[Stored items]
******

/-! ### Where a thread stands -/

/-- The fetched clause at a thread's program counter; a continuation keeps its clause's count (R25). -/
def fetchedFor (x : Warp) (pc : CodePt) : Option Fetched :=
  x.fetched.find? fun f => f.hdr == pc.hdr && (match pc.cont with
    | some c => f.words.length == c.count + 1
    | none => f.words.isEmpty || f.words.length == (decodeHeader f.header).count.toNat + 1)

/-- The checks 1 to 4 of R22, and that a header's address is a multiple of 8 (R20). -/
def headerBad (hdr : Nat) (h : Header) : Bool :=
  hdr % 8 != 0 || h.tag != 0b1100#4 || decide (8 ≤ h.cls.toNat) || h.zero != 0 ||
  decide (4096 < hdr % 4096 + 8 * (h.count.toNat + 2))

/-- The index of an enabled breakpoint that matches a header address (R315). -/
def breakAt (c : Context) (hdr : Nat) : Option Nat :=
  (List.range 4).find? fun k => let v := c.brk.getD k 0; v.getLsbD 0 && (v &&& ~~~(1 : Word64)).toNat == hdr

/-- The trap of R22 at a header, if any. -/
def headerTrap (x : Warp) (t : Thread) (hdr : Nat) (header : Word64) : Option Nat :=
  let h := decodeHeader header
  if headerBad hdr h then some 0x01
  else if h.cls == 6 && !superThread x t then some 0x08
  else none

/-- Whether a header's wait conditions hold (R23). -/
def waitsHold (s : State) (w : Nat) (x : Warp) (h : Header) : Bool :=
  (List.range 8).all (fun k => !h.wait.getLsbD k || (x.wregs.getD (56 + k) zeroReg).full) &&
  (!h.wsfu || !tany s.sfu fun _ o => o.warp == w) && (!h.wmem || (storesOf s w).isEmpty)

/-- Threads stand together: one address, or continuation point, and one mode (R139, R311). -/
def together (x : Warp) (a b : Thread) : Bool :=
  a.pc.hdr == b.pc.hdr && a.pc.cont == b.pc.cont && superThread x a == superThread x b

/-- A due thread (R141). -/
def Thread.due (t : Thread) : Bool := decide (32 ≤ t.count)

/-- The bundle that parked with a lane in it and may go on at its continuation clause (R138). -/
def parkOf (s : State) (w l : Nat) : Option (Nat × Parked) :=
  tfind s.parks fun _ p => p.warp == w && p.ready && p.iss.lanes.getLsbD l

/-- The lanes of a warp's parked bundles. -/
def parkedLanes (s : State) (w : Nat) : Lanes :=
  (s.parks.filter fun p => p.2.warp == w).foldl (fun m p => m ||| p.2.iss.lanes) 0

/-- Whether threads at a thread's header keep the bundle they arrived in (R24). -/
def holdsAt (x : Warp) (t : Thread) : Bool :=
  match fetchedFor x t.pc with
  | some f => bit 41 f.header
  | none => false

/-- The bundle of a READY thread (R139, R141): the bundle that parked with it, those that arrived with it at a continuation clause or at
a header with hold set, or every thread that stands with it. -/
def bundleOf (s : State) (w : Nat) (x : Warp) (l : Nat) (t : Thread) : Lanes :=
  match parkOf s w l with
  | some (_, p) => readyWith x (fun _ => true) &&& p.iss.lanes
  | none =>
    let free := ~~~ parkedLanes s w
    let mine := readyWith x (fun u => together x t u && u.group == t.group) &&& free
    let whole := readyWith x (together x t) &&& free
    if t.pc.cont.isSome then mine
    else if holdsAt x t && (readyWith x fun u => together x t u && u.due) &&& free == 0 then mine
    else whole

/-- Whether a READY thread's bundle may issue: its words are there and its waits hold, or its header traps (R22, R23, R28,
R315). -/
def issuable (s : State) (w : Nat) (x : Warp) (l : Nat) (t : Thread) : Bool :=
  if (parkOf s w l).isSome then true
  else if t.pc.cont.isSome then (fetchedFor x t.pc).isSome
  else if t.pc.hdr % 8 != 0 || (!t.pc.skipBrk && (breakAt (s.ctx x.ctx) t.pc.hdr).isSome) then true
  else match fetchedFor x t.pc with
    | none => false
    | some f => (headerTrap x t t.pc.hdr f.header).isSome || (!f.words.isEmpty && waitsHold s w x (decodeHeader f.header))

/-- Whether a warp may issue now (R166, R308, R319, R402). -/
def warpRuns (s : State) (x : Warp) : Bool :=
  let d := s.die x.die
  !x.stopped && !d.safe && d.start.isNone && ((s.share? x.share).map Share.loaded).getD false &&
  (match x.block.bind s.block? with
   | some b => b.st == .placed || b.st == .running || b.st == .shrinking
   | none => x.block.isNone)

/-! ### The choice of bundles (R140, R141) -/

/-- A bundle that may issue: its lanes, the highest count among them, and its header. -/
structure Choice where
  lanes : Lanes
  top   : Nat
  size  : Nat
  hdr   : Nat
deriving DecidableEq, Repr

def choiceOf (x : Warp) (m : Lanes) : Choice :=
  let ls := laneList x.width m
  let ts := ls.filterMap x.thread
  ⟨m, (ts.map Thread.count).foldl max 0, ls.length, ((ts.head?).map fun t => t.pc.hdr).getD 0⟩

******

Action item: Wherever a line in the data above holds "stands", copy that line.

Result of this task:
/-! ### Where a thread stands -/
a header with hold set, or every thread that stands with it. -/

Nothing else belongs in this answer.